Instructions to follow: Transcribe, without alteration, only the lines from the one containing "hangs on it. -/" through the last line of the material, both ends included.

=======

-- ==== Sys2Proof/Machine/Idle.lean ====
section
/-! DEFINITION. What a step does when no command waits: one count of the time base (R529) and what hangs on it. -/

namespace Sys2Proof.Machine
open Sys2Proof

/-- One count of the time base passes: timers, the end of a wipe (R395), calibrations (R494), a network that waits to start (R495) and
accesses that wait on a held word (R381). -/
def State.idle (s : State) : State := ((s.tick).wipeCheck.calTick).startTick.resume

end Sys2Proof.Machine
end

=======

Response box:
/-! DEFINITION. What a step does when no command waits: one count of the time base (R529) and what hangs on it. -/

namespace Sys2Proof.Machine
open Sys2Proof

/-- One count of the time base passes: timers, the end of a wipe (R395), calibrations (R494), a network that waits to start (R495) and
accesses that wait on a held word (R381). -/
def State.idle (s : State) : State := ((s.tick).wipeCheck.calTick).startTick.resume

end Sys2Proof.Machine
end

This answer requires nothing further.